Bu ülkedeki siyah sanatçılar tarihin tuhaf, eğlenceli yükünü taşıyor. Çalışmaları ilerlemek zorundadır; cevaplamak, soru sormak, oturmak ve bilmiyorum. Üstlenmek, riske atmak. Sadece daha fazlasını değil, çoğu zaman da yapmak. Aynı zamanda karşı koymalı ve ortadan kaldırmalıdır; o olmalı un yapın. Bay Poitier, Amerikan sanatının büyük bozguncusuydu.

Filmlerde Siyah karakterler, beyaz bir Amerikalının rüyasını süslemek için bavulları kaldırmak, yemek servisi yapmak, çocuklara bakmak gibi neşeli heykellerdi. Oyunculuk bir hapishane işi olabilir. Bay Poitier, medeni haklar hareketinin başlangıcına, Siyah imajını antebellum ve âşıklık dönemlerinin hapishanesinden yaymak için geldi. İlk deneyen o değildi. Diğer tüm sanatçılardan daha fazla insanı yolun daha ilerisine götürdü. Tabii ki, bunun yerine karmaşıktı: bir tür mahkum takası.

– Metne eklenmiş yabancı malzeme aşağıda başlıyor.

-- ==== Sys2Proof/Config.lean ====
section
/-! DEFINITION. What is fixed for the machine, and the free values: results that the spec leaves open. A free value is an
opaque constant applied to a counter of State, so nothing can be proved of it (log entries 3, 4). -/

namespace Sys2Proof.Config

/-- A 64-bit value the spec does not state: what a PCIe read brings, a counter the hypervisor reads (log entry 3). -/
opaque freeWord : Nat → Word

/-- A one-bit choice the spec leaves open: whether the host's address service fails to translate a page (R34; log entry 4). -/
opaque freeBit : Nat → Bool

/-- The interface-versions word of window 4 (R386): it shows the versions of R390 in a layout that the spec does not state (log entry 3). -/
opaque versionsWord : Word

/-- Word `i` of the body of a save section whose layout the spec does not state: what it is of the state that the section holds (R346; log
entry 17). -/
opaque stateWord : (kind i : Nat) → (content : List Nat) → Word

/-- Entries of an instruction TLB (R33). -/
def itlbSize : Nat := 32
/-- Entries of a data TLB (R33). -/
def dtlbSize : Nat := 64
/-- Entries of an attention engine TLB (R33). -/
def atTlbSize : Nat := 128
/-- Entries of a copy engine TLB (R33). -/
def cpTlbSize : Nat := 512
/-- Entries of a cluster TLB (R33). -/
def clusterTlbSize : Nat := 4096
/-- Entries of a die TLB (R33). -/
def dieTlbSize : Nat := 8192

/-- The core clock at full speed in MHz (R8). -/
def fullClockMHz : Nat := 3300

/-- The lowest clock of the throttle; the spec gives the 100 MHz step and no floor (log entry 12). -/
def minClockMHz : Nat := 100

/-- Commands a copy context holds (R338). -/
def cpDepth : Nat := 16
/-- Commands a fabric context holds (R350). -/
def fxDepth : Nat := 8
/-- Commands an attention context holds; the spec gives no number (log entry 13). -/
def atDepth : Nat := 16
/-- Launches a queue holds (R228). -/
def queueDepth : Nat := 64

/-- The PCIe completion timeout in ns before a configuration record sets it (R387: 50 µs to 64 ms; log entry 10). -/
def pcieTimeoutNs : Nat := 50000
/-- The PRI response timeout in ns before a configuration record sets it (R387: 1 ms to 4 s; log entry 10). -/
def priTimeoutNs : Nat := 1000000

end Sys2Proof.Config
end

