/-- The whole package. -/
structure State where
  slots : List (Nat × Slot)
  mem : List Host.Cell
  /-- Presence of the words of NEAR and LM, by word number, default FULL (R42). -/
  pres : List (Nat × Presence)
  /-- LM words written since they were last cleared or given out (R240), by word number. -/
  lmDirty : List (Nat × Bool)
  /-- Engine registers with presence, keyed by engine, instance, context and index (R18), default 0 FULL. -/
  er : List (Nat × (Word × Presence))
  /-- Accepted commands per engine context, oldest first. -/
  cmds : List (Nat × List Cmd)
  /-- The id serial of a copy context (R338), default 0: the next id is 1. -/
  cpSerial : List (Nat × Nat)
  atc : List (Nat × AtCtx)
  mx : List (Nat × MxCore)
  mkp : List (Nat × Option MkProd)
  /-- Chains being unwound (R269). -/
  unwinds : List Unwind
  barriers : List (Nat × Barrier)
  /-- Pod phase bits (R360) with the status of the barrier that flipped them last. -/
  pod : List (Nat × (Bool × Nat))
  /-- Translations cached per structure (R33), newest first. -/
  tlb : List (Nat × List Page)
  /-- Place tables taken up by each core (R253): key core·2^64 + PLACE. -/
  placeCache : List (Nat × Option (List (BitVec 16)))
  /-- `putr` deliveries on their way (R193). -/
  putNet : List PutMsg
  /-- Fabric messages sent within the package and not yet received: (die, context) and message. -/
  fabNet : List ((Nat × Nat) × FabMsg)
  fabNotices : List ((Nat × Nat) × FabNotice)
  /-- Counts of sends and receives per pair (R359): key from context, tag, peer and direction. -/
  p2p : List (Nat × Nat)
  /-- The current seq of a context on a tag, as of its last acceptance (R355, R363): key from context and tag. -/
  fxSeq : List (Nat × Nat)
  queues : List (Nat × Queue)
  tenants : List (Nat × Tenant)
  /-- Deficit counters per die and queue (R231). -/
  deficit : List (Nat × Int)
  /-- Queue served last per die and level (R231), plus 1; 0 none. -/
  served : List (Nat × Nat)
  evicts : List Evict
  saves : List Save
  restores : List Restore
  /-- Event counters (R257): key tenant·16 + n. -/
  evc : List (Nat × Word)
  /-- Event codes (R258): key tenant·16 + n. -/
  evsel : List (Nat × Byte)
  /-- Package CSRs of R254, by index. -/
  pcsr : List (Nat × Word)
  /-- TCK per cluster; TCCOL per cluster and tenant. -/
  tck : List (Nat × BitVec 3)
  tccol : List (Nat × BitVec 4)
  /-- Home cluster of a TOUCH page, plus 1 (R39), by physical address of the page. -/
  touch : List (Nat × Nat)
  /-- Clusters whose TCDROP is running (R254). -/
  dropping : List Nat
  /-- Clusters whose tile cache may hold a line: one has been accessed since the last TCDROP. -/
  filled : List Nat
  /-- Clusters whose k or a colour was changed while lines were held (R40), with the lines written since. -/
  recoloured : List (Nat × List Nat)
  /-- Poisoned 128-byte lines and far pages (R52, R53), by physical address of the line or page. -/
  poison : List Nat
  /-- Quarantined far pages (R51), by physical address. -/
  quarantine : List Nat
  /-- Pages whose hash check failed (R47), by physical address, with the byte ranges that have been rewritten since. -/
  badHash : List (Nat × List (Nat × Nat))
  /-- Far sectors whose stored tag no longer matches (R51), by physical address. -/
  badTags : List Nat
  /-- Tenants, plus 1, whose keys encrypt the far sectors written (R50), by sector number. -/
  farKeys : List (Nat × Nat)
  /-- Issuers of engine commands, by core·16 + slot, a read of which a refresh window has stalled (R46, R258). -/
  stalled : List Nat
  /-- Soft errors corrected (R53), and sectors fetched again from a replica (R52). -/
  softErrors : Nat
  refetched : Nat
  /-- Weight-store generations (R45): first page, last page (die·32,768 + page), in use. -/
  generations : List (Nat × Nat × Bool)
  /-- Version counters of far sectors (R50). -/
  versions : List (Nat × BitVec 32)
  wsphase : BitVec 16
  links : List (Nat × Link)
  pris : List Pri
  /-- Host pages (tenant, page) that the answer to a page request has made translatable (R34). -/
  atsOk : List (Nat × Nat)
  config : Option ConfigRecord
  /-- Boot status (R388): the last step completed; with bit 8 over-temperature (R393). -/
  boot : Nat
  attest : List (BitVec 256)
  packageIndex : Nat
  frozen : Bool
  thermal : Option Nat
  clockMHz : Nat
  cycle : Nat
  time : Word
  timeFrac : Nat
  /-- The part of the cycle in which the next step falls. -/
  phase : Phase
  curCore : Nat
  curSlot : Nat
  /-- Outside events to come, with their cycle (model's own; log entry 2). -/
  agenda : List (Nat × Instr)
  seq : Nat
  /-- Free values drawn so far (model's own; log entry 3). -/
  drawn : Nat
  out : List Event
  deriving DecidableEq, Repr

/-- The machine right after reset, before the boot steps of R388: nothing is bound, near memory is 0 and FULL. -/
def State.reset : State :=
  { slots := [], mem := [], pres := [], lmDirty := [], er := [], cmds := [], cpSerial := [], atc := [], mx := [], mkp := [], unwinds := [],
    barriers := [], pod := [], tlb := [], placeCache := [], fabNet := [], fabNotices := [], p2p := [], fxSeq := [], queues := [],
    tenants := [], deficit := [], served := [], evicts := [], saves := [], restores := [], evc := [], evsel := [],
    pcsr := [], tck := [], tccol := [], touch := [], dropping := [], filled := [], recoloured := [], poison := [], quarantine := [], badHash := [], badTags := [], farKeys := [], stalled := [], softErrors := 0, refetched := 0,
    generations := [], versions := [], wsphase := 0, links := [], pris := [], atsOk := [], putNet := [], config := none, boot := 0,
    attest := [], packageIndex := 0, frozen := false, thermal := none, clockMHz := 3300, cycle := 0, time := 0,
    timeFrac := 0, phase := .replies, curCore := 0, curSlot := 0, agenda := [], seq := 0, drawn := 0, out := [] }

end Sys2Proof.Machine
end

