-- ==== Sys2Proof/Machine/Ops.lean ====
section
/-! DEFINITION. The named operations over slots, registers, CSRs and the raw memory; taking an exception (R135, R136) and
returning from one (R171); parking and waking; deliveries; event counters. -/

namespace Sys2Proof.Machine

/-- How the body of a meaning ends early (R5): a fault of the thread, a wait, a translation miss, or a stop of the model. -/
inductive Stop where
  | trap (code : Nat) (eval : Word)
  | park (w : Wait)
  /-- A wait of an instruction with accesses that have been issued: they keep their translations (R33). -/
  | hold (w : Wait) (l : List Acc)
  /-- A wait of an instruction of the bit-buffer, with the input words that it has read (R217). -/
  | read (w : Wait) (l : List (Nat × Word × Presence))
  | miss (m : Miss)
  | stuck (f : Fault)
  deriving DecidableEq, Repr

/-! ### Bits -/

/-- Bits [lo+n−1 : lo] of a word, as a number. -/
def fld (w : Word) (lo n : Nat) : Nat := (w.toNat >>> lo) % 2 ^ n

/-- Bit `i` of a word. -/
def bit (w : Word) (i : Nat) : Bool := w.getLsbD i

/-- A word from a number, modulo 2^64. -/
def word (n : Nat) : Word := BitVec.ofNat 64 n

/-- A two's complement field of n bits as an integer. -/
def sfield (v n : Nat) : Int := if v < 2 ^ (n - 1) then (v : Int) else (v : Int) - 2 ^ n

/-! ### The one physical numbering -/

/-- Start of FAR, LM, BSLICE, WSTORE, HOST and IO in the one physical numbering; NEAR starts at 0 (log entry 5). -/
def farBase : Nat := 2 ^ 44
def lmBase : Nat := 2 ^ 48
def bsBase : Nat := 2 ^ 49
def wsBase : Nat := 2 ^ 50
def hostBase : Nat := 2 ^ 52
def ioBase : Nat := 2 ^ 56

/-- Whether a physical address lies in FAR. -/
def isFar (a : Nat) : Bool := decide (farBase ≤ a) && decide (a < farBase + 2 ^ 43)

/-! ### Cores (R11–R14, R16) -/

/-- Cores are numbered 0–1,023 compute, 1,024 + 4·die + n control, 1,040 + cluster pager (log entry 5). -/
def coreKind (c : Nat) : CoreKind := if c < 1024 then .compute else if c < 1040 then .control else .pager

/-- The number of slots of a core (R116). -/
def slotCount (c : Nat) : Nat := if c < 1024 then 8 else if c < 1040 then 16 else 8

/-- The die of a core (R13). -/
def dieOf (c : Nat) : Nat := if c < 1024 then c / 256 else if c < 1040 then (c - 1024) / 4 else (c - 1040) / 16

/-- The cluster of a compute or pager core; of a control core the first cluster of its die (R14, R35). -/
def clusterOf (c : Nat) : Nat := if c < 1024 then c / 16 else if c < 1040 then dieOf c * 16 else c - 1040

/-- Mesh coordinates of in-die index `d` (R13): one level of the Hilbert walk. -/
def hilbertStep (level : Nat) (p : Nat × Nat × Nat) : Nat × Nat × Nat :=
  let s := 2 ^ level
  let rx := (p.2.2 / 2) % 2
  let ry := (p.2.2 % 2 + rx) % 2
  let x := p.1
  let y := p.2.1
  let xy := if ry = 0 then (if rx = 1 then (s - 1 - y, s - 1 - x) else (y, x)) else (x, y)
  (xy.1 + s * rx, xy.2 + s * ry, p.2.2 / 4)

Bu geri alma işi zor. Yok eden hem tarihi hem de tarihin gemisi olmalıdır. Bu yüzden Bay Poitier, her türlü Tom Amca olmakla suçlandı, çünkü geri alma görevi beyaz insanlarla işbirliğini gerektirme eğilimindeydi. Yaptıkları ya da adlarına yapılanların geri alınması gerekiyor. İşbirlikçi eylem, tüm tarafları kendi halklarının aşağılanmasına açtı. 10 Eylül 1967’de, Bay Poitier’in zirvesinde, bu gazete Clifford Mason’ın “Beyaz Amerika Poitier’i Neden Böyle Seviyor?”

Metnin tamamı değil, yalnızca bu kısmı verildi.